§ **Your instructions**: Only the lines of the data below from the one with "theorem exec_brk_error_vector (hhi" through the one with "have hspLo : s.sp" are wanted. Repeat them exactly.

(Stored data entries)
********************

/-- Settles O14: discarded, STATUS and ignored writes by their targets, the "only" clause by the step's cases, and the
commands by `exec_with_coll_eq_complete`. -/
theorem collisionFlagFollowsDiscardedWrites : Obligations.CollisionFlagFollowsDiscardedWrites := by
  refine ⟨rfl, fun s off v rest hb h hoff => ?discarded, fun s v rest h => step_write_status h,
    fun s t h hs ht => step_sets_coll h hs ht, fun i s c => ?commands,
    fun s off v rest h hoff => step_write_ignored h (ignoresWrites_targetAt hoff)⟩
  case discarded =>
    obtain ⟨hl, ht⟩ := discardsWhileBusy_targetAt hoff
    exact step_write_discarded hb h hl ht
  case commands =>
    obtain ⟨out, h⟩ := exec_with_coll_eq_complete i s
    exact ⟨complete out s, h s.coll, complete_coll out s, by rw [h c, complete_with_coll]⟩

/-! #### Reset, CMD and STATUS at the bus -/

/-- Settles O1: the reset state is the record of R47, and no cell of its empty arrays is specified. -/
theorem resetHoldsTheSpecValues : Obligations.ResetHoldsTheSpecValues :=
  ⟨rfl, rfl, rfl, rfl, rfl, rfl, rfl, rfl, rfl, rfl, rfl, rfl, fun _ => ⟨rfl, rfl, rfl, rfl⟩⟩

/-- Settles O12: acceptance while idle, the discard while BUSY, and the read of zeros. -/
theorem commandWriteAcceptedOrDiscarded : Obligations.CommandWriteAcceptedOrDiscarded :=
  fun _ _ => ⟨fun _ h hb => step_write_cmd_idle hb h, fun _ h hb => step_write_discarded hb h rfl rfl,
    fun h => step_read h rfl rfl⟩

/-- The reserved bits of the STATUS word are 0, whatever flags it packs. -/
theorem packStatus_reserved_bits (err : BitVec 4) (coll fv busy : BitVec 1) {k : Nat}
    (hk : (3 ≤ k ∧ k ≤ 7) ∨ (12 ≤ k ∧ k ≤ 31)) : (packStatus err coll fv busy).getLsbD k = false := by
  simp only [packStatus, BitVec.getLsbD_append]
  rw [if_neg (by omega), if_neg (by omega), if_neg (by omega)]
  rcases hk with ⟨hlo, hhi⟩ | ⟨hlo, hhi⟩
  · rw [if_pos (by omega), BitVec.getLsbD_zero]
  · rw [if_neg (by omega), if_neg (by omega), BitVec.getLsbD_zero]

/-- Settles O22: a read packs the flags around the zero bits, and a write's effect is bit 2's. -/
theorem reservedStatusBits : Obligations.ReservedStatusBits :=
  fun s _ => ⟨fun h => ⟨statusRead s, step_read h rfl rfl, fun _ hk => packStatus_reserved_bits _ _ _ _ hk⟩,
    fun _ h => step_write_status h⟩

end StatusFlags
end Proofs
end Sys2Proof

/-! ### The address map at the bus: errors, the read-only registers, the table windows, the sample memory
(spec/20_memory.md R57 to R61) -/

namespace Sys2Proof
namespace Proofs
namespace AddressMap

open Sys2Proof.Machine HostAccess StatusFlags

/-! #### ERROR responses -/

/-- A write that its target refuses gets ERROR, whatever its width and alignment. -/
theorem accessBus_write_refused {s : State} {off : Offset} {v : Word} (n : Nat)
    (ht : writeTarget s (targetAt off) v = none) : accessBus (.write off n v) s = respond .error s := by
  cases hl : legalAccess off n with
  | false => exact Laws.Bus.accessBus_illegal_write v hl s
  | true => rw [Laws.Bus.accessBus_write v hl, ht]
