-- ==== Sys2Proof/Machine/Core.lean ====
section
/-! DEFINITION. The machine as the host's interface takes it. -/

def Sys2Proof.core : Host.Core :=
  { State := Sys2Proof.Machine.State
    Fault := Sys2Proof.Machine.Fault
    Refusal := Sys2Proof.Machine.Refusal
    step := Sys2Proof.Machine.step
    reset := Sys2Proof.Machine.State.reset }
end

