/-- The software interrupt has pushed its three bytes and set I when its vector cannot be read (R277). -/
theorem takeSoftwareInterrupt_error_vector (hhi : s.memWrite (stackAddr s.sp) (hiByte (pc0 + 2)) = .ok t)
    (hlo : t.memWrite (stackAddr (s.sp - 1)) (loByte (pc0 + 2)) = .ok u)
    (hp : u.memWrite (stackAddr (s.sp - 2)) (forcedBreak s.p) = .ok w) (hvec : w.memRead16 interruptVector = .error f) :
    takeSoftwareInterrupt pc0 s = .error f { w with p := setFlag s.p .i true, sp := s.sp - 3 } := by
  have hkeepU : u.p = s.p := (memWrite_sameProcessor hlo).p.trans (memWrite_sameProcessor hhi).p
  have hkeepW : w.p = s.p := (memWrite_sameProcessor hp).p.trans hkeepU
  have hpush : push (forcedBreak u.p) { u with sp := s.sp - 2 } = .ok () { w with sp := s.sp - 3 } := by
    have hsp : s.sp - 2 - 1 = s.sp - 3 := by bv_omega
    rw [← hkeepU] at hp
    rw [← hsp]
    exact push_sp_ok hp
  have hread : (({ w with sp := s.sp - 3 } : State).putFlag .i true).memRead16 interruptVector = .error f := hvec
  simp only [takeSoftwareInterrupt, bind_run, pushWord_ok hhi hlo, getState_run, hpush, update_run, readBy_run, hread]
  rw [← hkeepW]
  rfl

/-- BRK at a vector that cannot be read. -/
theorem exec_brk_error_vector (hhi : s.memWrite (stackAddr s.sp) (hiByte (s.pc + 2)) = .ok t)
    (hlo : t.memWrite (stackAddr (s.sp - 1)) (loByte (s.pc + 2)) = .ok u)
    (hp : u.memWrite (stackAddr (s.sp - 2)) (forcedBreak s.p) = .ok w) (hvec : w.memRead16 interruptVector = .error f) :
    exec .brk s = .next { w with p := s.p ||| 0x04, sp := s.sp - 3, pc := s.pc + 1, fault := some f } :=
  exec_brk_error (takeSoftwareInterrupt_error_vector (s := advanced s .brk) (memWrite_pc hhi _) (memWrite_pc hlo _)
    (memWrite_pc hp _) hvec)

/-- The return from the interrupt has loaded P and raised SP twice when the low byte of PC cannot be read. -/
theorem returnFromInterrupt_error_lo {q : Byte} (hq : s.memRead (stackAddr (s.sp + 1)) = .ok q)
    (hlo : s.memRead (stackAddr (s.sp + 2)) = .error f) :
    returnFromInterrupt s = .error f { s with p := q, sp := s.sp + 2 } := by
  have hsp : s.sp + 1 + 1 = s.sp + 2 := by bv_omega
  have hpop : popWord { s with sp := s.sp + 1, p := q } = .error f { s with sp := s.sp + 2, p := q } := by
    rw [← hsp] at hlo ⊢
    exact popWord_error_lo (s := { s with sp := s.sp + 1, p := q }) hlo
  simp only [returnFromInterrupt, bind_run, pop_ok hq, update_run, hpop]

/-- The return from the interrupt has loaded P and raised SP three times when the high byte of PC cannot be read. -/
theorem returnFromInterrupt_error_hi {q : Byte} (hq : s.memRead (stackAddr (s.sp + 1)) = .ok q)
    (hlo : s.memRead (stackAddr (s.sp + 2)) = .ok lo) (hhi : s.memRead (stackAddr (s.sp + 3)) = .error f) :
    returnFromInterrupt s = .error f { s with p := q, sp := s.sp + 3 } := by
  have hspLo : s.sp + 1 + 1 = s.sp + 2 := by bv_omega
  have hspHi : s.sp + 1 + 2 = s.sp + 3 := by bv_omega
  have hpop : popWord { s with sp := s.sp + 1, p := q } = .error f { s with sp := s.sp + 3, p := q } := by
    rw [← hspLo] at hlo
    rw [← hspHi] at hhi ⊢
    exact popWord_error_hi (s := { s with sp := s.sp + 1, p := q }) hlo hhi
  simp only [returnFromInterrupt, bind_run, pop_ok hq, update_run, hpop]

/-- Settles O57, access by access. -/
theorem faultingAccessStopsTheInstruction : Obligations.FaultingAccessStopsTheInstruction := by
  intro i s f stopped
  refine ⟨fun src hmode hm hload => ?read, fun m hmode hm ha => ?pointer,
    fun m ea hmode ha => ⟨fun hm hr => ?rmw, fun hm hw => ?store⟩, fun hm hw => ?push, fun hm hr => ?pull,
    fun ptr hmode hr => ?indLo, fun ptr lo hmode hlo hhi => ?indHi, fun addr t hhi hlo => ?jsr,
    fun t hhi => ⟨fun hlo => ?brkLo, fun u hlo => ⟨fun hp => ?brkStatus, fun w hp hvec => ?brkVector⟩⟩,
    fun lo hlo hhi => ?rts, fun q hq => ⟨fun hlo => ?rtiLo, fun lo hlo hhi => ?rtiHi⟩⟩
  case read => exact exec_read_error hmode hm hload
  case pointer => exact exec_pointer_error hmode hm ha
  case rmw => exact exec_rmw_read_error hmode hm ha hr
  case store => exact exec_store_write_error hmode hm ha hw
  case push => exact exec_stopped (body_push_error hm s.pc fun v => memWrite_error_congr (hw v) rfl)
  case pull => exact exec_of_body_error (body_pop_error (s := advanced s i) hm s.pc hr)
  case indLo => exact exec_ind_error hmode (memRead16_error_lo hr)
  case indHi => exact exec_ind_error hmode (memRead16_error_hi hlo hhi)
  case jsr => exact exec_jsr_error_lo hhi hlo
  case brkLo =>
    exact exec_brk_error (takeSoftwareInterrupt_error_lo (s := advanced s .brk) (memWrite_pc hhi _)
      (memWrite_error_congr hlo rfl))
  case brkStatus =>
    exact exec_brk_error (takeSoftwareInterrupt_error_status (s := advanced s .brk) (memWrite_pc hhi _) (memWrite_pc hlo _)
      (memWrite_error_congr hp rfl))
  case brkVector =>
    rcases hvec with hvecLo | ⟨⟨_, hvecLo⟩, hvecHi⟩
    · exact exec_brk_error_vector hhi hlo hp (memRead16_error_lo hvecLo)
    · exact exec_brk_error_vector hhi hlo hp (memRead16_error_hi hvecLo hvecHi)
  case rts => exact exec_rts_error_hi hlo hhi
  case rtiLo => exact exec_rti_error (returnFromInterrupt_error_lo (s := advanced s .rti) hq hlo)
  case rtiHi => exact exec_rti_error (returnFromInterrupt_error_hi (s := advanced s .rti) hq hlo hhi)

/-! ## The halted machine -/

theorem tick_of_fault (hf : s.fault = some f) : tick s = .next s := by
  simp only [tick, hf, Option.isSome_some, if_true]

theorem advance_of_fault (hf : s.fault = some f) : advance s = .next s := by
  simp only [advance, hf, Option.isSome_some, if_true]

/-- Settles O14, for the tick, the master tick and the step: each tests the latch first. -/
theorem haltedMachineNeverMoves : Obligations.HaltedMachineNeverMoves :=
  fun _ _ hf => ⟨tick_of_fault hf, advance_of_fault hf, step_of_fault hf⟩

/-! ## The reset vector -/

/-- A fixed start address is PC at reset, and nothing is read (R301). -/
theorem hostReset_start {start : Word} (h : s.cfg.startPc = some start) :
    s.hostReset.pc = start ∧ s.hostReset.fault = none := by
  simp only [State.hostReset, h, and_self]

/-- The word at the vector is PC at reset. -/
theorem hostReset_vector {start : Word} (h : s.cfg.startPc = none) (hvec : s.memRead16 resetVector = .ok start) :
    s.hostReset.pc = start ∧ s.hostReset.fault = none := by
  unfold State.hostReset
  rw [h]
  dsimp only
  split <;> rename_i hread <;> cases hvec.symm.trans hread
  exact ⟨rfl, rfl⟩

/-- A vector that cannot be read starts the machine halted. -/
theorem hostReset_vector_error (h : s.cfg.startPc = none) (hvec : s.memRead16 resetVector = .error f) :
    s.hostReset.fault = some f := by
  unfold State.hostReset
  rw [h]
  dsimp only
  split <;> rename_i hread <;> cases hvec.symm.trans hread
  rfl

/-- Settles O7, by the three ways reset finds PC; a failed read says its own address. -/
theorem resetVectorGivesThePc : Obligations.ResetVectorGivesThePc := by
  intro s
  refine ⟨fun start => hostReset_start,
    fun hnone => ⟨fun lo hi hlo hhi => ?word, fun f hlo => ?low, fun lo f hlo hhi => ?high⟩⟩
  case word =>
    obtain ⟨hpc, hfault⟩ := hostReset_vector hnone (memRead16_ok hlo hhi)
    exact ⟨by rw [hpc, wordOf_toNat], hfault⟩
  case low => exact memRead_error hlo ▸ hostReset_vector_error hnone (memRead16_error_lo hlo)
  case high => exact memRead_error hhi ▸ hostReset_vector_error hnone (memRead16_error_hi hlo hhi)

/-! ## The image load -/

/-- Bytes loaded leave every address outside them alone. -/
theorem Memory.get_load_other (image : List Byte) {m : Memory} {start n : Nat} (h : n < start ∨ start + image.length ≤ n) :
    Memory.get (Memory.load m start image) n = Memory.get m n := by
  induction image generalizing m start with
  | nil => rfl
  | cons b rest ih =>
    rw [List.length_cons] at h
    rw [Memory.load, ih (by omega), Memory.get_put_other _ _ (by omega)]

/-- Bytes loaded into a canonical store read back, each at its own address: the first is left alone by those after it. -/
theorem Memory.get_load {image : List Byte} {m : Memory} {start k : Nat} {v : Byte} (hwf : Memory.wf m = true)
    (hk : image[k]? = some v) : Memory.get (Memory.load m start image) (start + k) = v := by
  induction image generalizing m start k with
  | nil => cases hk
  | cons b rest ih =>
    rw [Memory.load]
    cases k with
    | zero =>
      cases hk
      exact (Memory.get_load_other rest (.inl (Nat.lt_add_one start))).trans (Memory.get_put_same start v hwf)
    | succ k =>
      rw [Nat.add_comm k 1, ← Nat.add_assoc]
      exact ih (Memory.put_wf _ _ hwf) hk

/-- The image load answers exactly when the content fits, and then the store with the content loaded. -/
theorem loadImage_eq_some_iff {start : Nat} {image : List Byte} : s.loadImage start image = some t ↔
    start + image.length ≤ s.cfg.memSize ∧ t = { s with mem := Memory.load s.mem start image } := by
  rw [State.loadImage, Option.ite_none_right_eq_some, Option.some_inj, eq_comm (a := t)]

theorem loadImage_eq_none_iff {start : Nat} {image : List Byte} :
    s.loadImage start image = none ↔ s.cfg.memSize < start + image.length := by
  rw [State.loadImage, ite_eq_right_iff, ← Nat.not_le]
  exact forall_congr' fun _ => by simp

/-- Settles O9, by what the loaded store reads as at the addresses of the content and away from them. -/
theorem imageLoadCopiesByteForByte : Obligations.ImageLoadCopiesByteForByte := by
  intro s start image hwf
  refine ⟨loadImage_eq_none_iff, fun t h => ?_⟩
  obtain ⟨-, rfl⟩ := loadImage_eq_some_iff.mp h
  exact ⟨fun k v => Memory.get_load hwf, fun n => Memory.get_load_other image, rfl⟩

/-! ## Totality -/

/-- Every step answers a next state, by the four things a step can do. -/
theorem step_next (s : State) : ∃ t, step s = .next t := by
  rcases step_cases s with ⟨_, -, h⟩ | ⟨-, -, h⟩ | ⟨-, _, _, -, -, h⟩ | ⟨-, _, -, h⟩ <;> exact ⟨_, h⟩

/-- Settles O17, by `exec_next` and `step_next`. -/
theorem everyStepAnswersANextState : Obligations.EveryStepAnswersANextState :=
  ⟨exec_next, step_next⟩

end Sys2Proof.Machine
end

********************

§ **Exercise output**:
theorem exec_brk_error_vector (hhi : s.memWrite (stackAddr s.sp) (hiByte (s.pc + 2)) = .ok t)
    (hlo : t.memWrite (stackAddr (s.sp - 1)) (loByte (s.pc + 2)) = .ok u)
    (hp : u.memWrite (stackAddr (s.sp - 2)) (forcedBreak s.p) = .ok w) (hvec : w.memRead16 interruptVector = .error f) :
    exec .brk s = .next { w with p := s.p ||| 0x04, sp := s.sp - 3, pc := s.pc + 1, fault := some f } :=
  exec_brk_error (takeSoftwareInterrupt_error_vector (s := advanced s .brk) (memWrite_pc hhi _) (memWrite_pc hlo _)
    (memWrite_pc hp _) hvec)

/-- The return from the interrupt has loaded P and raised SP twice when the low byte of PC cannot be read. -/
theorem returnFromInterrupt_error_lo {q : Byte} (hq : s.memRead (stackAddr (s.sp + 1)) = .ok q)
    (hlo : s.memRead (stackAddr (s.sp + 2)) = .error f) :
    returnFromInterrupt s = .error f { s with p := q, sp := s.sp + 2 } := by
  have hsp : s.sp + 1 + 1 = s.sp + 2 := by bv_omega
  have hpop : popWord { s with sp := s.sp + 1, p := q } = .error f { s with sp := s.sp + 2, p := q } := by
    rw [← hsp] at hlo ⊢
    exact popWord_error_lo (s := { s with sp := s.sp + 1, p := q }) hlo
  simp only [returnFromInterrupt, bind_run, pop_ok hq, update_run, hpop]

/-- The return from the interrupt has loaded P and raised SP three times when the high byte of PC cannot be read. -/
theorem returnFromInterrupt_error_hi {q : Byte} (hq : s.memRead (stackAddr (s.sp + 1)) = .ok q)
    (hlo : s.memRead (stackAddr (s.sp + 2)) = .ok lo) (hhi : s.memRead (stackAddr (s.sp + 3)) = .error f) :
    returnFromInterrupt s = .error f { s with p := q, sp := s.sp + 3 } := by
  have hspLo : s.sp + 1 + 1 = s.sp + 2 := by bv_omega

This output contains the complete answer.